Il legame con l’Italia è forte: «Credo che fino all’inizio di questa stagione, nessuno sapesse della mia esistenza in Federazione». Il sogno «è quello di giocare con la maglia della Nazionale, spero sia il primo che riuscirò a realizzare in ordine di tempo». Il prossimo anno rimarrà all’Everton, tra ‘Primavera’ e Prima Squadra. Qualche squadra ha provato a riportarlo in Italia negli scorsi anni, ma nessun discorso concreto. Halid si gode l’Inghilterra con il suo Everton, switchando perfettamente tra italiano e inglese.
Da Casadei a Kean, quanti azzurri
«Qui ci alleniamo duramente, il diktat è ’Ti alleni come giochi’, quindi l’intensità e la modalità dev’essere la stessa che applichi poi in partita» e si è dovuto adattare rispetto al modello nostrano. Ha incontrato Casadei (che gli ha anche segnato), giocandoci contro quando ha affrontato il Chelsea: «Solo dopo ho saputo che fosse italiano e sono andato a cercarlo su Instagram, non lo conoscevo».
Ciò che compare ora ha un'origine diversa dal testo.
-- ==== Sys2Proof/Machine/HostOps.lean ====
section
/-! DEFINITION. Shared operations of the host lane groups (11): states, training attempts, entering and leaving UP,
acknowledgements, and mailbox channel 1 over SIDEBAND packets. -/
namespace Sys2Proof
namespace Machine

/-! ## STATE and its event (R350) -/

/-- The code of STATE in HOST_STATUS. -/
def HostState.num : HostState → Nat
  | .off => 0 | .disabled => 1 | .training => 2 | .up => 3 | .test => 4 | .waiting => 5

/-- DATA of a TYPE 0x0A record (R350). -/
def LaneGroup.eventData (g : LaneGroup) : Nat := pack [(3, g.state.num), (5, 0), (4, g.lastFail)]

/-- STATE changes, with its event. -/
def State.hostSt (s : State) (g : Nat) (st : HostState) : State :=
  let old := (s.host g).state
  let s := s.modHost g (fun x => { x with state := st })
  if old == st then s else s.event 10 (132 + g) (s.host g).eventData

/-! ## Leaving UP and training (R334, R342, R349) -/

/-- A group stops its link: unacknowledged FRAME packets are discarded and counted, SIDEBAND packets are kept to be sent
first (R342). Outside UP there are none. -/
def LaneGroup.unlink (g : LaneGroup) : LaneGroup :=
  { g with sideWait := g.unacked.filterMap LaneTx.side ++ g.sideWait
           unacked := [], hunting := false, huntOne := false, nakOwed := false, nakSentAt := none, lastNakSeq := none, resends := 0
           checkGood := 0, owes := false, idle := 0, ackNext := g.ackNext
           cntTick := { g.cntTick with
             txDiscard := g.cntTick.txDiscard + (g.unacked.filter (fun x => x.side.isNone)).length } }

/-- A group leaves what it is doing for a state without a link; a frame selected and not wholly sent is discarded with those not
acknowledged (R342); its transmitter is in electrical idle unless it
trains or tests. A state other than TEST ends a test (R349, R351, R353). -/
def State.hostDown (s : State) (g : Nat) (st : HostState) : State :=
  let begun := (s.root (132 + g)).sending.length
  let s := ((s.modHost g LaneGroup.unlink).modHost g (fun x =>
    { x with cntTick := { x.cntTick with txDiscard := x.cntTick.txDiscard + begun } })).dropSending (132 + g)
  (s.modHost g (fun x => { x with
    txEidle := st != .training && st != .test
    prbs := if st == .test then x.prbs else { x.prbs with pattern := 0 } })).hostSt g st

/-- A group in a quiet period or isolated waits, a disabled one too (R349). An enabled, powered and free group starts an attempt at edge `start`: a retrain when its coefficients are retained,
otherwise a full training (R96, R334). -/
def State.hostStart (s : State) (g start : Nat) : State :=
  let x := s.host g
  if !s.domOn (domOfRoot (132 + g)) then s.hostDown g .off
  else if x.quietP.isSome || s.silencePending (132 + g) || x.isolated then s.hostDown g .waiting
  else if !x.cfg.enable then s.hostDown g .disabled
  else (s.hostDown g .training).modHost g (fun x =>
    { x with attempts := satTo 255 (x.attempts + 1), stage := .clock, stageStart := start, retrain := x.coefValid
             grantIn := zeros8, grantEdge := zeros8, rxReady := false, req := ⟨0, 0, 0, false, true⟩, stLane := 0 })

/-- An attempt fails with its reason; after two failed retrains the coefficients are given up; the next attempt starts at
the following edge (R96, R334). -/
def State.hostFail (s : State) (g reason : Nat) : State :=
  (s.modHost g (fun x =>
    let fails := if x.retrain then x.retrainFails + 1 else 0
    { x with lastFail := reason, attemptsDone := x.attemptsDone + 1
             retrainFails := if 2 ≤ fails then 0 else fails
             coefValid := x.coefValid && decide (fails < 2) })).hostStart g (s.now + 1)

/-- The group enters UP (R340, R342, R343, R345, R429). -/
def State.hostUp (s : State) (g : Nat) : State :=
  let again := decide (0 < (s.host g).upsSinceReset)
  let s := s.modHost g (fun x =>
    { x with upTick := s.now, upsSinceReset := x.upsSinceReset + 1, txSeq := 0, rxExpect := 0, ackedSeq := none
             unacked := [], credUp := x.cfg.cred, usedOut := zeros8, usedIn := zeros8, grantDue := zeros8
             grantOut := firstGrants x.cfg.cred, lastNakSeq := none, idle := 0, retrainFails := 0, txEidle := false, rxEidle := false })
  let s := if again then s.modCellar (fun c =>
    { c with groups := lmod c.groups g (fun k => { k with startDue := some (s.now + 1) }) }) else s
  (s.hostSt g .up).flushSide g

/-- At the edge of R342 the group leaves UP and retrains. -/
def State.hostRetrainNow (s : State) (g : Nat) : State :=
  if (s.host g).state == .up then s.hostStart g s.now else s

/-- A channel-level fault of a group: recorded; the group goes to electrical idle at the next edge (R349, R533). -/
def State.hostFault (s : State) (g code : Nat) : State := (s.recordFault code (132 + g)).atEdge (.silence (132 + g) code)

/-- At the edge after a fault the group goes silent for its quiet period (R349, R535, R536). -/
def State.hostSilence (s : State) (g : Nat) : State :=
  (s.modHost g (fun x => { x with quietP := some ⟨s.now, s.faults.quiet.lane⟩, lastFail := 9 })).hostStart g s.now

/-- A lane domain is switched off or on (R482, R484): coefficients are lost with the power. -/
def State.hostDomain (s : State) (gs : List Nat) (on : Bool) (start : Nat) : State :=
  gs.foldl (fun s g =>
    (if on then s else s.modHost g (fun x => { x with coefValid := false })).hostStart g start) s

/-- HOST_CONFIG takes effect (R334, R345, R351). -/
def State.applyHost (s : State) (g : Nat) (c : HostCfg) (retune : Bool) : State :=
  let old := (s.host g).cfg
  let s := s.modHost g (fun x =>
    { x with cfg := c, attempts := 0, attemptsDone := 0, coefValid := x.coefValid && !retune })
  if c.enable = old.enable ∧ !(retune && c.enable) then s else s.hostStart g (s.now + 1)

/-- The group can be in STATE TEST: it is enabled, powered, and in no quiet period (R349, R353). -/
def State.canTest (s : State) (g : Nat) : Bool :=
  s.domOn (domOfRoot (132 + g)) && (s.host g).cfg.enable && (s.host g).quietP.isNone && !(s.host g).isolated

/-- HOST_PRBS takes effect: a pattern takes the group into TEST, where its checkers begin, and PATTERN 0 ends the test (R353). -/
def State.applyPrbs (s : State) (g : Nat) (p : Prbs) : State :=
  if p.pattern = 0 then (if (s.host g).state == .test then s.hostStart g (s.now + 1) else s)
  else if s.canTest g then
    let s := if (s.host g).state == .test then s else s.hostDown g .test
    s.modHost g (fun x => { x with prbs := { p with stamp := x.prbs.stamp + 1, start := s.now + 1, clear := s.now + 1 } })
  else s

/-! ## Mailbox channel 1 (R346, R347) -/

/-- A GO on channel 1: accepted, or answered at once with BUSY (R347). -/
def State.sideGo (s : State) (g : Nat) (words : List Word) : State :=
  if s.accepts 1 then s.modChan 1 (fun c => { c.go words with hg := g })
  else s.sideSend g (Ack.word ⟨true, false, Code.num .busy, fld ((words.getD 0 0).toNat) 8 8, 0⟩) (List.replicate 16 0)

/-- A host-to-device SIDEBAND packet that was accepted: GO or CANCEL (R121, R346, R347). -/
def State.sideband (s : State) (g : Nat) (ctrl : Word) (words : List Word) : State :=
  let go := bit ctrl.toNat 0
  let cancel := bit ctrl.toNat 1
  if !(s.host g).cfg.sideEn || (go && cancel) then s
  else if go then s.sideGo g words
  else if cancel && (s.chan 1).busy then s.modChan 1 (fun c => { c with cancel := true })
  else s

/-! ## Acknowledgements of sent packets (R340, R347) -/

/-- How many of the oldest packets an ACK_SEQ acknowledges. -/
def LaneGroup.ackCount (g : LaneGroup) (seq : Nat) : Nat :=
  match g.unacked with
  | [] => 0
  | x :: _ =>
    let n := (seq + 4097 - x.seq) % 4096
    if n ≤ g.unacked.length then n else 0

/-- Packets up to ACK_SEQ are acknowledged. The channel 1 ACK that one of them carried counts as cleared (R347). A NAK below this
ACK_SEQ lies below what the partner has had since the NAK last acted on (R341). -/
def State.laneAcked (s : State) (g seq : Nat) : State :=
  let x := s.host g
  let n := x.ackCount seq
  if n = 0 then s
  else
    let gone := x.unacked.take n
    let s := s.modHost g (fun x =>
      { x with unacked := x.unacked.drop n, ackedSeq := some seq, resends := 0, lastNakSeq := x.lastNakSeq.map (fun _ => seq) })
    if gone.any (fun p => match p.side with
        | some (w :: _) => w == (s.chan 1).ack.word && (s.chan 1).ack.valid
        | some [] => false
        | none => false) then
      (s.modChan 1 (fun c => { c with ack := ⟨false, false, 0, 0, 0⟩, ret := List.replicate 16 0 })).modMbx (fun m =>
        { m with dbStatus := m.dbStatus &&& 0xFFFFFFFD })
    else s

/-! ## Counters (R352) -/

/-- The counter snapshot of a group at commit step 6. -/
def LaneGroup.snapshot (g : LaneGroup) : LaneGroup :=
  let c := g.cnt
  let k := g.cntTick
  let f := fun (x y : Nat) => (if bit g.clr 0 then 0 else x) + y
  { g with cntTick := HostCnt.zero, clr := 0
           cnt := ⟨wrap64 (f c.txFrames k.txFrames), wrap64 (f c.rxFrames k.rxFrames), sat32 (f c.txResends k.txResends),
             sat32 (f c.nakSent k.nakSent), sat32 (f c.hcrcErr k.hcrcErr), sat32 (f c.crcErr k.crcErr),
             sat32 (f c.hunts k.hunts), sat32 (f c.txDiscard k.txDiscard), sat32 (f c.fastExits k.fastExits),
             sat32 (f c.fastFail k.fastFail), sat32 (f c.spoolBad k.spoolBad), sat32 (f c.credViol k.credViol)⟩ }

/-- The counts of the present tick changed. -/
def State.hostCount (s : State) (g : Nat) (f : HostCnt → HostCnt) : State :=
  s.modHost g (fun x => { x with cntTick := f x.cntTick })

end Machine
end Sys2Proof
end

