/-- The training block that logical lane `n` of a group sends (R332, R333, R337). -/
def LaneGroup.block (x : LaneGroup) (g n : Nat) : TrainBlock :=
  let ask := fun (v : Nat) => if x.req.hold then 0 else v
  ⟨n, g, if x.state == .training then x.stage.num else 4, x.rxReady, x.req.lane, ask x.req.pre, ask x.req.post,
    x.req.preset && !x.req.hold, x.stLane, x.stPre.getD x.stLane 0, x.stPost.getD x.stLane 0⟩

/-- The ns from the start of an exit from electrical idle at which the training block, the 8 bytes of scrambled zeros and the first
header begin, and by which the receiver is relocked; the clock starts at once (R337). -/
def fastExitTimes : List Nat := [192, 196, 198, 200]

/-- A FAST_EXIT block relocks at the retained polarity and order and within 2 UI of the retained skew (R337). -/
def LaneGroup.relocks (x : LaneGroup) (b : LaneBlocks) : Bool :=
  b.crcOk && laneMap b.lanes == some x.reversed &&
    (List.range 8).all (fun n =>
      b.invert.getD (lanePhys x.reversed n) false == bit x.pol n &&
        decide (b.skew.getD (lanePhys x.reversed n) 0 ≤ x.skew.getD n 0 + 2) &&
        decide (x.skew.getD n 0 ≤ b.skew.getD (lanePhys x.reversed n) 0 + 2))

/-- The partner leaves electrical idle: the receiver relocks, or the group will retrain (R337, R342). -/
def State.hostFastExit (s : State) (g : Nat) (b : LaneBlocks) : State :=
  if (s.host g).relocks b then s.modHost g (fun x => { x with rxEidle := false })
  else if s.edgeq.contains (.hostRetrain g) then s
  else ((s.hostCount g (fun c => { c with fastFail := c.fastFail + 1 })).modHost g (fun x =>
    { x with lastFail := 6 })).atEdge (.hostRetrain g)

/-- The group's units work. -/
def State.hostOn (s : State) (g : Nat) : Bool := decide (g < 4) && s.powered (132 + g)

/-- HOST_TRAINING_BLOCK: training blocks on the lanes of a group (R332 to R335, R337). -/
def execHostTrainingBlock (g : Nat) (b : LaneBlocks) (s : State) : Res :=
  let x := s.host g
  if s.hostOn g then
    match x.state with
    | .training =>
      match x.stage with
      | .clock => .next (s.modHost g (fun x => { x with stage := .align, stageStart := s.now, rxEidle := false }))
      | .align => .next (if b.crcOk then s.hostAlign g b else s)
      | .tune =>
        if b.crcOk then
          let s := s.modHost g (fun x =>
            { ((x.tune b).request g b) with rxReady := x.rxReady || b.tuned })
          .next (if (s.host g).rxReady && b.rxReady then
            s.modHost g (fun x => { x with stage := .check, stageStart := s.now, coefValid := true, checkGood := 0 })
          else s)
        else .next s
      | .check => .next s
    | .up => .next (if b.stage = 4 ∧ x.rxEidle then s.hostFastExit g b else s)
    | .off | .disabled | .test | .waiting => .next s
  else .next s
E ha condiviso dei momenti anche con Kean, all’Everton: «Abbiamo parlato quando era qui due o tre volte, della nostra storia e del nostro modo di giocare». Il suo giocatore preferito è sempre stato Paul Pogba, mentre in Prima Squadra «il pallone gira velocissimo, nei primi allenamenti ero davvero timido, non ero al 100% dal punto di vista emotivo. Al terzo allenamento ero già a regime, i giocatori sono disponibili. Ma la palla va…». Apprezza i giovani: ci consiglia Owen Barker e Ishé Samuels-Smith, suoi compagni di squadra, e Kevin Zeroli del Milan, con il quale si sente tramite Instagram.
Halid Djankpata è un altro di quei ragazzi che vuol farsi strada in azzurro. Andato via dal nostro Paese, ma tenendolo sempre nel cuore. Tra college, bilinguismo e la crescita in un contesto che lo ha arricchito. Ma non vede l’ora di conquistare la maglia azzurra.